**How to complete this task**
Use the entries below and reproduce exactly the lines from the one containing "theorem State.train_touch (s" down to the one containing "Touch 138515 s (State.portOff s p) := by", both of them included.

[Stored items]
= Beginning of Section =

theorem execRegionReload_touch (h : Hdr) (join : BitVec 64) (s : State) :
    OutTouch 5139 s (execRegionReload h join s) := by
  unfold execRegionReload
  repeat' first
    | ((with_reducible apply State.command_touch); rotate_left; decide)
    | with_reducible intro cmdC accT
    | with_reducible apply Touch.refl
    | ((with_reducible apply Touch.then ?_ (State.complete_touch _ _ _ _ _ _) ?_); rotate_left; decide)
    | ((with_reducible apply Touch.then ?_ (State.await_touch _ _ _ _) ?_); rotate_left; decide)
    | split

theorem execReloadIsolate_touch (s : State) :
    OutTouch 1310715 s (execReloadIsolate s) := by
  unfold execReloadIsolate
  repeat' first
    | (with_reducible intro x; with_reducible refine Touch.cutP (m := 1310715) (s := s) (x := x) (fun hx => ?_) ?_; (clear_value x; rotate_left; subst x))
    | with_reducible intro accT accX
    | with_reducible apply Touch.refl
    | with_reducible assumption
    | with_reducible apply OutTouch.next
    | ((with_reducible apply Touch.then ?_ (State.setImgState_touch _ _) ?_); rotate_left; decide)
    | ((with_reducible apply Touch.then ?_ (State.afterBoundary_touch _) ?_); rotate_left; decide)
    | ((with_reducible apply Touch.then ?_ (State.bringOn_touch _ _) ?_); rotate_left; decide)
    | ((with_reducible apply Touch.then ?_ (State.flushQueue_touch _ _ _) ?_); rotate_left; decide)
    | ((with_reducible apply Touch.then ?_ (State.stopBank_touch _ _ _) ?_); rotate_left; decide)
    | ((with_reducible apply Touch.then ?_ (State.abortSnapPhase2_touch _) ?_); rotate_left; decide)
    | ((with_reducible apply Touch.then ?_ (State.clearAsserts_touch _ _) ?_); rotate_left; decide)
    | ((with_reducible apply Touch.then ?_ (State.clearForces_touch _ _) ?_); rotate_left; decide)
    | ((with_reducible apply Touch.then ?_ (State.completeOpt_touch _ _ _ _ _ _) ?_); rotate_left; decide)
    | ((with_reducible apply Touch.then ?_ (State.put_touch _ _ _ _) ?_); rotate_left; decide)
    | ((with_reducible apply Touch.then ?_ (State.dropPending_touch _ _) ?_); rotate_left; decide)
    | fail_if_no_progress ((with_reducible apply Touch.set_fab_img); rotate_left; decide; decide)
    | with_reducible apply Touch.foldl'
    | split
    | apply OutTouch.ite

theorem execReloadWriteEnd_touch (s : State) :
    OutTouch 132027 s (execReloadWriteEnd s) := by
  unfold execReloadWriteEnd
  repeat' first
    | (with_reducible intro x; with_reducible refine Touch.cutP (m := 132027) (s := s) (x := x) (fun hx => ?_) ?_; (clear_value x; rotate_left; subst x))
    | (with_reducible intro x; with_reducible refine Touch.cutP (m := 132027) (s := s) (x := x.2.2) (fun hx => ?_) ?_; (clear_value x; rotate_left; subst x))
    | with_reducible intro accT accX
    | with_reducible apply Touch.refl
    | with_reducible assumption
    | with_reducible apply OutTouch.next
    | ((with_reducible apply Touch.then ?_ (State.loadTables_touch _ _ _ _ _) ?_); rotate_left; decide)
    | ((with_reducible apply Touch.then ?_ (State.clearRim_touch _ _) ?_); rotate_left; decide)
    | ((with_reducible apply Touch.then ?_ (State.loadDevSec_touch _ _ _ _) ?_); rotate_left; decide)
    | ((with_reducible apply Touch.then ?_ (State.writeFrames_touch _ _ _) ?_); rotate_left; decide)
    | ((with_reducible apply Touch.then ?_ (State.readPlain_touch _ _ _) ?_); rotate_left; decide)
    | ((with_reducible apply Touch.then ?_ (State.setProgress_touch _ _) ?_); rotate_left; decide)
    | ((with_reducible apply Touch.then ?_ (State.wireStatus_touch _) ?_); rotate_left; decide)
    | ((with_reducible apply Touch.then ?_ (State.freshFrames_touch _ _) ?_); rotate_left; decide)
    | fail_if_no_progress ((with_reducible apply Touch.set_sched_img); rotate_left; decide; decide)
    | with_reducible apply Touch.foldl'
    | apply OutTouch.ite

theorem execRegionJoin_touch (s : State) :
    OutTouch 1300443 s (execRegionJoin s) := by
  unfold execRegionJoin
  repeat' first
    | (with_reducible intro x; with_reducible refine Touch.cutP (m := 1300443) (s := s) (x := x) (fun hx => ?_) ?_; (clear_value x; rotate_left; subst x))
    | with_reducible intro accT accX
    | with_reducible apply Touch.refl
    | with_reducible assumption
    | with_reducible apply OutTouch.next
    | ((with_reducible apply Touch.then ?_ (State.detect_touch _ _ _ _ _) ?_); rotate_left; decide)
    | ((with_reducible apply Touch.then ?_ (State.toEmpty_touch _) ?_); rotate_left; decide)
    | ((with_reducible apply Touch.then ?_ (State.releaseBank_touch _ _) ?_); rotate_left; decide)
    | ((with_reducible apply Touch.then ?_ (State.afterBoundary_touch _) ?_); rotate_left; decide)
    | ((with_reducible apply Touch.then ?_ (State.completeOpt_touch _ _ _ _ _ _) ?_); rotate_left; decide)
    | ((with_reducible apply Touch.then ?_ (State.put_touch _ _ _ _) ?_); rotate_left; decide)
    | ((with_reducible apply Touch.then ?_ (State.setCommitTick_touch _ _) ?_); rotate_left; decide)
    | ((with_reducible apply Touch.then ?_ (State.setDigest_touch _ _ _) ?_); rotate_left; decide)
    | ((with_reducible apply Touch.then ?_ (State.dropPending_touch _ _) ?_); rotate_left; decide)
    | fail_if_no_progress ((with_reducible apply Touch.set_fab); rotate_left; decide)
    | fail_if_no_progress ((with_reducible apply Touch.set_img); rotate_left; decide)
    | with_reducible apply Touch.foldl'
    | split

/-! Ports -/

theorem State.setPort_touch (s : State) (p n : Nat) :
    Touch 1 s (State.setPort s p n) := by
  unfold State.setPort
  repeat' first
    | with_reducible apply Touch.refl
    | ((with_reducible apply Touch.then ?_ (State.put_touch _ _ _ _) ?_); rotate_left; decide)

theorem State.resetLink_touch (s : State) (p : Nat) :
    Touch 2304 s (State.resetLink s p) := by
  unfold State.resetLink
  repeat' first
    | with_reducible apply Touch.refl
    | fail_if_no_progress ((with_reducible apply Touch.set_psg_noc); rotate_left; decide; decide)

theorem State.trainOver_touch (s : State) (p : Nat) (ok : Bool) :
    Touch 5379 s (State.trainOver s p ok) := by
  unfold State.trainOver
  repeat' first
    | (with_reducible intro x; with_reducible refine Touch.cutP (m := 5379) (s := s) (x := x) (fun hx => ?_) ?_; (clear_value x; rotate_left; subst x))
    | with_reducible apply Touch.refl
    | with_reducible assumption
    | ((with_reducible apply Touch.then ?_ (State.completeOpt_touch _ _ _ _ _ _) ?_); rotate_left; decide)
    | fail_if_no_progress ((with_reducible apply Touch.set_psg); rotate_left; decide)
    | apply Touch.ite

theorem State.untrain_touch (s : State) (p : Nat) :
    Touch 2305 s (State.untrain s p) := by
  unfold State.untrain
  repeat' first
    | (with_reducible intro x; with_reducible refine Touch.cutP (m := 2305) (s := s) (x := x) (fun hx => ?_) ?_; (clear_value x; rotate_left; subst x))
    | with_reducible apply Touch.refl
    | with_reducible assumption
    | ((with_reducible apply Touch.then ?_ (State.put_touch _ _ _ _) ?_); rotate_left; decide)
    | ((with_reducible apply Touch.then ?_ (State.setReady_touch _ _ _) ?_); rotate_left; decide)
    | ((with_reducible apply Touch.then ?_ (State.resetLink_touch _ _) ?_); rotate_left; decide)
    | ((with_reducible apply Touch.then ?_ (State.setReg_touch _ _ _) ?_); rotate_left; decide)
    | apply Touch.ite

theorem State.leaveTrained_touch (s : State) (p n : Nat) :
    Touch 133395 s (State.leaveTrained s p n) := by
  unfold State.leaveTrained
  repeat' first
    | with_reducible apply Touch.refl
    | ((with_reducible apply Touch.then ?_ (State.untrain_touch _ _) ?_); rotate_left; decide)
    | ((with_reducible apply Touch.then ?_ (State.recordPsg_touch _ _ _ _) ?_); rotate_left; decide)
    | ((with_reducible apply Touch.then ?_ (State.setPort_touch _ _ _) ?_); rotate_left; decide)
    | apply Touch.ite

theorem State.portDown_touch (s : State) (p : Nat) :
    Touch 138515 s (State.portDown s p) := by
  unfold State.portDown
  repeat' first
    | with_reducible apply Touch.refl
    | ((with_reducible apply Touch.then ?_ (State.leaveTrained_touch _ _ _) ?_); rotate_left; decide)
    | ((with_reducible apply Touch.then ?_ (State.trainOver_touch _ _ _) ?_); rotate_left; decide)

theorem State.attempt_touch (s : State) (p : Nat) :
    Touch 1 s (State.attempt s p) := by
  unfold State.attempt
  repeat' first
    | with_reducible apply Touch.refl
    | ((with_reducible apply Touch.then ?_ (State.put_touch _ _ _ _) ?_); rotate_left; decide)
    | ((with_reducible apply Touch.then ?_ (State.setPort_touch _ _ _) ?_); rotate_left; decide)

theorem State.train_touch (s : State) (p : Nat) :
    Touch 133395 s (State.train s p) := by
  unfold State.train
  repeat' first
    | with_reducible apply Touch.refl
    | ((with_reducible apply Touch.then ?_ (State.leaveTrained_touch _ _ _) ?_); rotate_left; decide)
    | ((with_reducible apply Touch.then ?_ (State.attempt_touch _ _) ?_); rotate_left; decide)
    | ((with_reducible apply Touch.then ?_ (State.put_touch _ _ _ _) ?_); rotate_left; decide)

theorem State.attemptFails_touch (s : State) (p : Nat) :
    Touch 136467 s (State.attemptFails s p) := by
  unfold State.attemptFails
  repeat' first
    | (with_reducible intro x; with_reducible refine Touch.cutP (m := 136467) (s := s) (x := x) (fun hx => ?_) ?_; (clear_value x; rotate_left; subst x))
    | with_reducible apply Touch.refl
    | with_reducible assumption
    | ((with_reducible apply Touch.then ?_ (State.recordPsg_touch _ _ _ _) ?_); rotate_left; decide)
    | ((with_reducible apply Touch.then ?_ (State.attempt_touch _ _) ?_); rotate_left; decide)
    | ((with_reducible apply Touch.then ?_ (State.bump_touch _ _ _ _) ?_); rotate_left; decide)
    | ((with_reducible apply Touch.then ?_ (State.setPort_touch _ _ _) ?_); rotate_left; decide)
    | ((with_reducible apply Touch.then ?_ (State.trainOver_touch _ _ _) ?_); rotate_left; decide)
    | apply Touch.ite

theorem State.portOff_touch (s : State) (p : Nat) :
    Touch 138515 s (State.portOff s p) := by
  unfold State.portOff
  repeat' first
    | with_reducible apply Touch.refl
    | ((with_reducible apply Touch.then ?_ (State.leaveTrained_touch _ _ _) ?_); rotate_left; decide)
    | ((with_reducible apply Touch.then ?_ (State.trainOver_touch _ _ _) ?_); rotate_left; decide)

theorem State.writePsgCtl_touch (s : State) (p : Nat) (w : Word) :
    Touch 138515 s (State.writePsgCtl s p w) := by
  unfold State.writePsgCtl
  repeat' first
    | (with_reducible intro x; with_reducible refine Touch.cutP (m := 138515) (s := s) (x := x) (fun hx => ?_) ?_; (clear_value x; rotate_left; subst x))
    | with_reducible apply Touch.refl
    | with_reducible assumption
    | ((with_reducible apply Touch.then ?_ (State.detect_touch _ _ _ _ _) ?_); rotate_left; decide)
    | ((with_reducible apply Touch.then ?_ (State.train_touch _ _) ?_); rotate_left; decide)
    | ((with_reducible apply Touch.then ?_ (State.portDown_touch _ _) ?_); rotate_left; decide)
    | ((with_reducible apply Touch.then ?_ (State.portOff_touch _ _) ?_); rotate_left; decide)
    | ((with_reducible apply Touch.then ?_ (State.put_touch _ _ _ _) ?_); rotate_left; decide)
    | apply Touch.ite

theorem execPsgTrain_touch (p : PortNo) (w : Word) (s : State) :
    OutTouch 138515 s (execPsgTrain p w s) := by
  unfold execPsgTrain
  repeat' first
    | with_reducible apply Touch.refl
    | with_reducible apply OutTouch.next
    | ((with_reducible apply Touch.then ?_ (State.writePsgCtl_touch _ _ _) ?_); rotate_left; decide)

theorem execPsgDown_touch (p : PortNo) (w : Word) (s : State) :
    OutTouch 138515 s (execPsgDown p w s) := by
  unfold execPsgDown
  repeat' first
    | with_reducible apply Touch.refl
    | with_reducible apply OutTouch.next
    | ((with_reducible apply Touch.then ?_ (State.writePsgCtl_touch _ _ _) ?_); rotate_left; decide)

theorem execClrFec_touch (p : PortNo) (s : State) :
    OutTouch 1 s (execClrFec p s) := by
  unfold execClrFec
  repeat' first
    | with_reducible apply Touch.refl
    | with_reducible apply OutTouch.next
    | ((with_reducible apply Touch.then ?_ (State.setReg_touch _ _ _) ?_); rotate_left; decide)

theorem execClrRetry_touch (p : PortNo) (s : State) :
    OutTouch 1 s (execClrRetry p s) := by
  unfold execClrRetry
  repeat' first
    | with_reducible apply Touch.refl
    | with_reducible apply OutTouch.next
    | ((with_reducible apply Touch.then ?_ (State.setReg_touch _ _ _) ?_); rotate_left; decide)

theorem execClrDrop_touch (p : PortNo) (s : State) :
    OutTouch 1 s (execClrDrop p s) := by
  unfold execClrDrop
  repeat' first
    | with_reducible apply Touch.refl
    | with_reducible apply OutTouch.next
    | ((with_reducible apply Touch.then ?_ (State.setReg_touch _ _ _) ?_); rotate_left; decide)

theorem execLaneEqualised_touch (p : PortNo) (k : Fin 4) (s : State) :
    OutTouch 1 s (execLaneEqualised p k s) := by
  unfold execLaneEqualised
  repeat' first
    | with_reducible apply Touch.refl
    | with_reducible apply OutTouch.next
    | ((with_reducible apply Touch.then ?_ (State.put_touch _ _ _ _) ?_); rotate_left; decide)
    | apply OutTouch.ite

theorem execBlockLock_touch (p : PortNo) (s : State) :
    OutTouch 2305 s (execBlockLock p s) := by
  unfold execBlockLock
  repeat' first
    | (with_reducible intro x; with_reducible refine Touch.cutP (m := 2305) (s := s) (x := x) (fun hx => ?_) ?_; (clear_value x; rotate_left; subst x))
    | with_reducible apply Touch.refl
    | with_reducible assumption
    | with_reducible apply OutTouch.next
    | ((with_reducible apply Touch.then ?_ (State.put_touch _ _ _ _) ?_); rotate_left; decide)
    | ((with_reducible apply Touch.then ?_ (State.sendIdent_touch _ _) ?_); rotate_left; decide)
    | ((with_reducible apply Touch.then ?_ (State.setPort_touch _ _ _) ?_); rotate_left; decide)
    | ((with_reducible apply Touch.then ?_ (State.resetLink_touch _ _) ?_); rotate_left; decide)
    | apply OutTouch.ite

= End of Section =

**Completed exercise**
theorem State.train_touch (s : State) (p : Nat) :
    Touch 133395 s (State.train s p) := by
  unfold State.train
  repeat' first
    | with_reducible apply Touch.refl
    | ((with_reducible apply Touch.then ?_ (State.leaveTrained_touch _ _ _) ?_); rotate_left; decide)
    | ((with_reducible apply Touch.then ?_ (State.attempt_touch _ _) ?_); rotate_left; decide)
    | ((with_reducible apply Touch.then ?_ (State.put_touch _ _ _ _) ?_); rotate_left; decide)

theorem State.attemptFails_touch (s : State) (p : Nat) :
    Touch 136467 s (State.attemptFails s p) := by
  unfold State.attemptFails
  repeat' first
    | (with_reducible intro x; with_reducible refine Touch.cutP (m := 136467) (s := s) (x := x) (fun hx => ?_) ?_; (clear_value x; rotate_left; subst x))
    | with_reducible apply Touch.refl
    | with_reducible assumption
    | ((with_reducible apply Touch.then ?_ (State.recordPsg_touch _ _ _ _) ?_); rotate_left; decide)
    | ((with_reducible apply Touch.then ?_ (State.attempt_touch _ _) ?_); rotate_left; decide)
    | ((with_reducible apply Touch.then ?_ (State.bump_touch _ _ _ _) ?_); rotate_left; decide)
    | ((with_reducible apply Touch.then ?_ (State.setPort_touch _ _ _) ?_); rotate_left; decide)
    | ((with_reducible apply Touch.then ?_ (State.trainOver_touch _ _ _) ?_); rotate_left; decide)
    | apply Touch.ite

theorem State.portOff_touch (s : State) (p : Nat) :
    Touch 138515 s (State.portOff s p) := by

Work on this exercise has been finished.